Taliban attempting to erase women, girls from Afghan public life: UN experts
Afghanistan’s Taliban leaders are institutionalizing large-scale, and systematic gender-based discrimination and violence against women and girls, a group of UN human rights experts said Monday.
In a statement, the experts detailed restrictive measures introduced since the Taliban’s takeover of Afghanistan in mid-August last year, particularly those concerning women and girls.
“Today, we are witnessing the attempt to steadily erase women and girls from public life in Afghanistan, including in institutions and mechanisms previously set up to assist and protect those women and girls who are most at risk,” the experts said.
They were referring to the closure of the Ministry of Women’s Affairs and the physical occupation of the premises of the Afghan Independent Human Rights Commission.
“Taken together, these policies constitute a collective punishment of women and girls, grounded on gender-based bias and harmful practices,” the experts said.
Of particular concern is the continued denial of the fundamental right of women and girls to secondary and tertiary education, on the premise that women and men must be segregated and that female students abide by a specific dress code.
The vast majority of girls’ secondary schools remain closed, and most girls who should be attending grades 7-12 are denied access to school, based solely on their gender, said the experts.
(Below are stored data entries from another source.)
-- ==== Sys2Proof/Machine/Host.lean ====
section
/-! DEFINITION. The host port (R136, R150, R361 to R367, R407, R408, R460, R468 to R470): accesses of the host to device memory, snoops,
page moves, and the link going down and coming back. -/

namespace Sys2Proof.Machine

/-! ### Host accesses to device memory (R150, R362, R364, R408) -/

/-- Whether a granule is being scrubbed (R408, R416). -/
def State.beingScrubbed (s : State) (g : Nat) : Bool := s.mgmt.scrubbing.any (fun r => decide (r.1 ≤ g) && decide (g < r.1 + r.2))
/-- Whether the host may reach a device address: inside a live context's HDM range, in a granule that is owned and not being scrubbed,
outside every save area (R407, R408). -/
def State.hostReaches (s : State) (pa : Nat) : Bool :=
  let g := pa / 65536
  s.ctxs.any (fun c => decide (c.2.d.hdmbase ≤ pa) && decide (pa < c.2.d.hdmbase + 65536 * c.2.d.hdmsize))
    && (s.granOwner g).isSome && !s.beingScrubbed g && !s.inSaveArea g
/-- The virtual page of a migration range whose device backing holds a device address. -/
def Ctx.aliasOf (c : Ctx) (pa : Nat) : Option (MigRange × Nat) :=
  (c.migr.find? (fun r => decide (r.dback ≤ pa) && decide (pa < r.dback + 65536 * r.pages))).map (fun r => (r, (pa - r.dback) / 65536))
/-- Where the data of a device address lies: a host-resident page's alias is served from its host backing (R364). -/
def State.hostSpot (s : State) (ctx pa : Nat) : PA × Nat :=
  match (s.ctx ctx).bind (fun c => c.aliasOf pa) with
  | none => (⟨.dev, pa⟩, 2 ^ 57)
  | some (r, i) =>
    let va := r.vbase + 65536 * i + pa % 65536
    match s.walk ctx va with
    | .ok lf => if lf.loc = 1 ∧ lf.base = r.hback + 65536 * i then (⟨.host, lf.base + pa % 65536⟩, va)
        else if lf.loc = 0 ∧ lf.base = r.dback + 65536 * i then (⟨.dev, pa⟩, va) else (⟨.dev, pa⟩, 2 ^ 57)
    | .error _ => (⟨.dev, pa⟩, 2 ^ 57)
/-- The virtual addresses of a context that are translated to a device address (R113), the pages found by reading its tables. -/
def State.vasFrom (s : State) (pa : Nat) : List (Nat × Nat × Nat) → PA → Nat → List Nat
  | [], _, _ => []
  | (lvl, sh, bits) :: r, tab, va => (List.range (2 ^ bits)).flatMap (fun i =>
    let e := ofBytes (s.peek { tab with a := tab.a + 8 * i } 8)
    let v := va + i * 2 ^ sh
    let addr := bitsOf e 20 44 * 256
    if (pteCause lvl e (2 ^ sh)).isSome then []
    else if bitOf e 1 then
      if bitsOf e 6 2 = 0 ∧ !bitOf e 8 ∧ addr ≤ pa ∧ pa < addr + 2 ^ sh then [v + (pa - addr)] else []
    else State.vasFrom s pa r ⟨if bitsOf e 6 2 = 1 then .host else .dev, addr⟩ v)
/-- Logs a host access in the owner's monitors that watch KIND 4 (R417). -/
def State.logHost (s : State) (ag : Agent) (pa mva n : Nat) : State :=
  match s.ctx ag.ctx with
  | none => s
  | some c =>
    if !(s.key c.d.kslot).monitors.any (fun m => m.2.kinds.getLsbD 4) then s
    else
      let vas := if mva < 2 ^ 57 then [mva] else s.vasFrom pa walkLevels ⟨if c.d.tloc = 1 then .host else .dev, c.d.troot⟩ 0
      vas.foldl (fun (s : State) va => s.logAccess { ag with kind := 4 } ag.ts va n) s
/-- The host as an agent; its log records are made apart, by virtual address. -/
def State.hostAgent (s : State) (ctx req : Nat) : Agent :=
  { ts := s.hostStamp, core := none, ctx := ctx, kind := 63, req := req, found := 4, host := true, peer := none, touch := [] }
/-- Whether a host access meets a claimed line, and so waits (R151, R366). -/
def State.hostWaits (s : State) (pa n : Nat) : Bool :=
  s.hostReaches pa && s.hostUp &&
    (let (p, _) := s.hostSpot ((s.granOwner (pa / 65536)).getD 0) pa
     (pieces p.a n).any (fun x => s.claimed { p with a := x.1 }))
/-- One host access within a line of device memory, placed at its home (R362): what it leaves, and what it answers with the poison indication of an
uncorrectable read (R455). Outside what the host reaches it reads zeros and discards writes. The bytes that stand under a poison mark go to no agent:
what comes with the indication is undefined contents. -/
def State.hostAccess (s : State) (req : BitVec 25) (pa n : Nat) (go : State → Agent → Nat → PA → Acc) : State × List Byte × Bool :=
  if !s.hostReaches pa || !s.hostUp then (s, List.replicate n 0, false)
  else
    let ctx := (s.granOwner (pa / 65536)).getD 0
    let (p, va) := s.hostSpot ctx pa
    let ag := s.hostAgent ctx req.toNat
    let r := go s ag va p
    ({ r.s.logHost { ag with ts := r.ts } pa va n with hostStamp := r.ts },
      if r.err then (List.range n).map (Config.undefByte (s.accesses + 2 ^ 50)) else r.data, r.err)
/-- A read of the host, line by line in address order; each line is judged by its own granule (R408). -/
def State.hostRead (s : State) (req : BitVec 25) (ps : List (Nat × Nat)) : State × List Byte × Bool :=
  ps.foldl (fun (x : State × List Byte × Bool) (p : Nat × Nat) =>
    let r := x.1.hostAccess req p.1 p.2 (fun s ag va q => s.readAt ag va q p.2)
    (r.1, x.2.1 ++ r.2.1, x.2.2 || r.2.2)) (s, [], false)
/-- The address of a context's frame heap region whose page lies over device memory at pa (R61). -/
def State.heapVa (s : State) (c : Ctx) (ctx pa : Nat) : Option Nat := (List.range (32 * c.d.fhsize)).findSome? (fun i =>
  let va := c.d.fhbase + 65536 * i
  match s.walk ctx va with
  | .ok lf =>
    let q := lf.base + va % lf.size
    if lf.loc = 0 ∧ lf.view = none ∧ q ≤ pa ∧ pa < q + 65536 then some (va + (pa - q)) else none
  | .error _ => none)
/-- What a store of the host to device memory does to the frame heap regions whose pages it reaches (R64, R80, R430), found through each context's
tables. -/
def State.patchBlocks (s : State) (pa : Nat) (bs : List Byte) : State :=
  s.ctxs.foldl (fun (s : State) c => (pieces pa bs.length).foldl (fun (s : State) x => match s.heapVa c.2 c.1 x.1 with
    | some va => s.putHeap c.1 ((s.heap c.1).storeOver va ((bs.drop (x.1 - pa)).take x.2))
    | none => s) s) s
/-- The store of an access of the host. -/
def State.hostWriteSpan (s : State) (ag : Agent) (va : Nat) (p : PA) (bs : List Byte) : Acc :=
  let r := s.writeSpan ag va p bs
  if p.sp = .dev then { r with s := r.s.patchBlocks p.a bs } else r
/-- A store of the host, line by line in address order. -/
def State.hostStoreAt (s : State) (req : BitVec 25) (pa : Nat) (data : List Byte) (ps : List (Nat × Nat)) : State :=
  ps.foldl (fun (s : State) (p : Nat × Nat) =>
    (s.hostAccess req p.1 p.2 (fun s ag va q => s.hostWriteSpan ag va q ((data.drop (p.1 - pa)).take p.2))).1) s
/-- The lines of a host access, of at most 128 bytes. -/
def hostLines (pa : Nat) : HostAcc → List (Nat × Nat)
  | .load _ n => pieces pa (min n 128)
  | .store _ data => pieces pa (min data.length 128)
/-- HOST_CXL_MEM_ACCESS (R362). A poisoned read goes to the host with its poison mark; no work stops (R455). An access to a claimed line waits
(R366). -/
def execHostCxlMemAccess (pa : Nat) (acc : HostAcc) (s : State) : Out :=
  if (hostLines pa acc).any (fun x => s.hostWaits x.1 x.2) then s.waitIn (.hostCxlMemAccess pa acc)
  else
    let s := s.doneIn
    match acc with
    | .load req _ =>
      let (s, d, bad) := s.hostRead req (hostLines pa acc)
      .next { s with hostData := d, hostPoison := bad }
    | .store req data => .next (s.hostStoreAt req pa data (hostLines pa acc))
/-- Whether a happening is a posted write of the host. -/
def isIoWrite : Instr → Bool
  | .hostCxlIoWrite _ _ => true
  | _ => false
/-- The pieces of a posted write in order, up to one that waits: its address. A posted write is no access through CXL.mem, and no migration counter
counts it (R365). -/
def State.ioPieces (pa : Nat) (data : HostWrite) : List (Nat × Nat) → State → State × Option Nat
  | [], s => (s, none)
  | x :: r, s => if s.hostWaits x.1 x.2 then (s, some x.1)
    else State.ioPieces pa data r
      (s.hostAccess data.req x.1 x.2 (fun s ag _ p => s.hostWriteSpan ag (2 ^ 57) p ((data.data.drop (x.1 - pa)).take x.2))).1
/-- HOST_CXL_IO_WRITE (R150): a posted write of the host, as coherent accesses placed line by line in address order. What meets a claimed line waits
there, and the posted writes behind it keep their order. -/
def execHostCxlIoWrite (pa : Nat) (data : HostWrite) (s : State) : Out :=
  if s.earlierIn isIoWrite then s.waitIn (.hostCxlIoWrite pa data)
  else match State.ioPieces pa data (linePieces (data.data.length / 128 + 2) pa data.data.length) s with
    | (s, none) => .next s.doneIn
    | (s, some a) => s.waitIn (.hostCxlIoWrite a { data with data := data.data.drop (a - pa) })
The group, comprising more than 25 UN special rapporteurs and experts, voiced concerns regarding women from ethnic, religious, or linguistic minorities such as the Hazara, Tajik, Hindu, and other communities who are even more vulnerable in Afghanistan.
They also noted the increased risk of exploitation of women and girls, including trafficking for child and forced marriages, and forced labor.
The policies are enforced through a raft of measures such as barring women from returning to their jobs, requiring a male relative to accompany them in public spaces, prohibiting women from using public transport on their own, as well as imposing a strict dress code on women and girls.
“In addition to severely limiting their freedom of movement, expression and association, and their participation in public and political affairs, these policies have also affected the ability of women to work and to make a living, pushing them further into poverty,” the experts said.
“Various vital, and sometimes lifesaving, service providers supporting survivors of gender-based violence have shut down for fear of retribution, as have many women’s shelters, with potentially fatal consequences for the many victims in need of such services.”
Other efforts to dismantle systems designed to respond to gender-based violence included discontinuing specialized courts and prosecution units responsible for enforcing the 2009 Law on the Elimination of Violence Against Women.
The experts also cited reports of peaceful protesters having been often beaten, ill-treated, threatened, and in confirmed instances detained arbitrarily.
They reiterated their call to the international community to step up urgently needed humanitarian assistance for the Afghan people and the realization of their right to recovery and development.